The smallest stihl that you could use a 24” on would be a ms360/361/362
A ms440 would be preferred for that size

If your looking for a bigger saw I have a few ms440/044 saws I have just rebuilt(split case,  new bearings, seals, piston/rings etc....) I’m in CT too


----------



## aaronk25 (Oct 15, 2018)

Ya the other problem you got is it’s hard to find a .325 chain made in that length, which is what your 271 has.   

I mean sure if you got long enough you could conceivably do a skip but boy you couldn’t lean on it at all, and the Oiler is non adjustable on the 271 and lube on a shorter chain is marginal.  
Now the good news is I cut 20 cords this summer with a 271 18” with the bar buried 70% of the time and it runs just as good now as it did before.   




Sent from my iPhone using Tapatalk Pro


----------



## Zack R (Oct 16, 2018)

mustash29 said:


> My 1st saw was a McCulloch 3200 14".  Loved that thing.
> 
> Then I was running a Crapsman / Remington 55cc 18" but Stihl full chisel chains killed it.
> 
> ...



Sounds like a doable but tough job for the MS271. How big are the oaks you are dealing with? If you go with a bigger saw the MS271 will be great for backup and limbing work.


----------



## Tar12 (Oct 16, 2018)

Dont do it as you will have wasted your money...I have played that game and it resulted in utter disappointment.


----------



## JimBear (Oct 16, 2018)

Tar12 said:


> Dont do it as you will have wasted your money...I have played that game and it resulted in utter disappointment.


Not to derail this thread but how are you getting along with your new chain sharpener ?


----------



## Tar12 (Oct 16, 2018)

JimBear said:


> Not to derail this thread but how are you getting along with your new chain sharpener ?


Very well! I have been impressed with the performance of my chains! There has been a learning curve but I am getting a handle on it!
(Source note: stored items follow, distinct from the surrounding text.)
/-- The frame check (R1). -/
theorem frameCheckGood_iff (frame : List Byte) : frameCheckGood frame = true ↔
    64 ≤ frame.length
      ∧ frame.drop (frame.length - 4) = fcsBytes (frame.take (frame.length - 4)) := by
  simp [frameCheckGood]

/-- The payload is what stands between the EtherType and the check sequence. -/
theorem framePayload_eq (frame : List Byte) :
    framePayload frame = (frame.drop 14).take (frame.length - 18) := by
  simp only [framePayload, List.drop_take]
  congr 1

/-- The address and EtherType test (R2). -/
theorem frameIsOurs_iff (a : Addressing) (frame : List Byte) : frameIsOurs a frame = true ↔
    (field frame 0 6 = a.unitMac.toNat ∨ field frame 0 6 = a.groupMac.toNat)
      ∧ field frame 12 2 = a.etherType.toNat := by
  have h1 : field frame 0 6 < 281474976710656 := field_lt frame 0 6
  have h2 : field frame 12 2 < 65536 := field_lt frame 12 2
  simp [frameIsOurs, frameDestination, frameEtherType, ← BitVec.toNat_inj,
    Nat.mod_eq_of_lt h1,
    Nat.mod_eq_of_lt h2]

/-- The kind byte names a kind exactly where it is 01h to 07h. -/
theorem uplinkKindOf_none (k : Nat) : uplinkKindOf k = none ↔ ¬(1 ≤ k ∧ k ≤ 7) := by
  match k with
  | 0 | 1 | 2 | 3 | 4 | 5 | 6 | 7 => decide
  | k + 8 => exact ⟨fun _ => by omega, fun _ => rfl⟩

theorem uplinkKindOf_control (k : Nat) : uplinkKindOf k = some .control ↔ k = 4 := by
  match k with
  | 0 | 1 | 2 | 3 | 4 | 5 | 6 | 7 => decide
  | k + 8 => simp [uplinkKindOf]

theorem uplinkKindOf_outbound (k : Nat) : uplinkKindOf k = some .outbound ↔ 5 ≤ k ∧ k ≤ 7 := by
  match k with
  | 0 | 1 | 2 | 3 | 4 | 5 | 6 | 7 => decide
  | k + 8 => simp [uplinkKindOf]

/-- An envelope whose lengths agree is opened (R3, R194). -/
theorem openEnvelope_eq_some {payload : List Byte} {k : UplinkKind}
    (hk : uplinkKindOf (field payload 0 1) = some k)
    (hl : payload.length = 3 + field payload 1 2
      ∨ (3 + field payload 1 2 < 46 ∧ payload.length = 46))
    (hc : k = .control → 3 ≤ field payload 1 2) :
    openEnvelope payload = some (k, (payload.drop 3).take (field payload 1 2)) := by
  simp only [openEnvelope, hk]
  rw [if_neg (by simpa [Decidable.or_iff_not_imp_left] using hl), if_neg]
  rintro ⟨h, hn⟩
  have := hc h
  omega

/-- An envelope that fails a test is not opened (R3, R194). -/
theorem openEnvelope_eq_none {payload : List Byte}
    (h : ¬(1 ≤ field payload 0 1 ∧ field payload 0 1 ≤ 7
      ∧ (payload.length = 3 + field payload 1 2
        ∨ (3 + field payload 1 2 < 46 ∧ payload.length = 46))
      ∧ (field payload 0 1 = 4 → 3 ≤ field payload 1 2))) : openEnvelope payload = none := by
  simp only [openEnvelope]
  split
  · rfl
  · next k hk =>
    split
    · rfl
    · next hag =>
      split
      · rfl
      · next hcn =>
        have hkk : 1 ≤ field payload 0 1 ∧ field payload 0 1 ≤ 7 := by
          rw [← Decidable.not_not (p := _ ∧ _), ← uplinkKindOf_none, hk]; simp
        refine absurd ⟨hkk.1, hkk.2, ?_, fun h4 => ?_⟩ h
        · rw [Bool.not_eq_true', Bool.not_eq_false] at hag
          simpa using hag
        · rw [(uplinkKindOf_control _).2 h4] at hk
          cases hk
          simpa using hcn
I have sacrificed 2 chains and wheel playing with it but I learned from it..


----------



## mustash29 (Dec 16, 2018)

My 2 year old 16" has pleased me very well every time I picked it up.

But I also felt a little under gunned at times and always wanted a bigger brother.....

Not anymore.  Went window shopping at my local Ace Hardware yesterday and could not pass up the 50 bucks off sale price on a 20".

Thank you "Santa".


----------



## Tar12 (Dec 16, 2018)

mustash29 said:


> My 2 year old 16" has pleased me very well every time I picked it up.
> 
> But I also felt a little under gunned at times and always wanted a bigger brother.....
> 
> ...


You will really like that saw! I have a MS390 and have logged a lot of hours on that saw....love it! Enjoy your new saw!


----------



## vtwoodheater (Dec 19, 2018)

My saw has an 18" bar. What it came with from the dealer new.  Honestly I have never had to cut from the other side of anything.  
If I had to process 40" diameter logs for firewood I would probably quit.  I can come up with a hundred other ways to kick my own a**.


----------



## Jags (Dec 20, 2018)

Never had to come at one from both sides....with an 18”” bar?  Leave them baby trees alone...


----------



## vtwoodheater (Dec 20, 2018)

It's all good.  Biggest stuff I've had to buck up was maybe 28-30".  I don't have a log lifter on my splitter.  Just having to move that stuff around sucks.


----------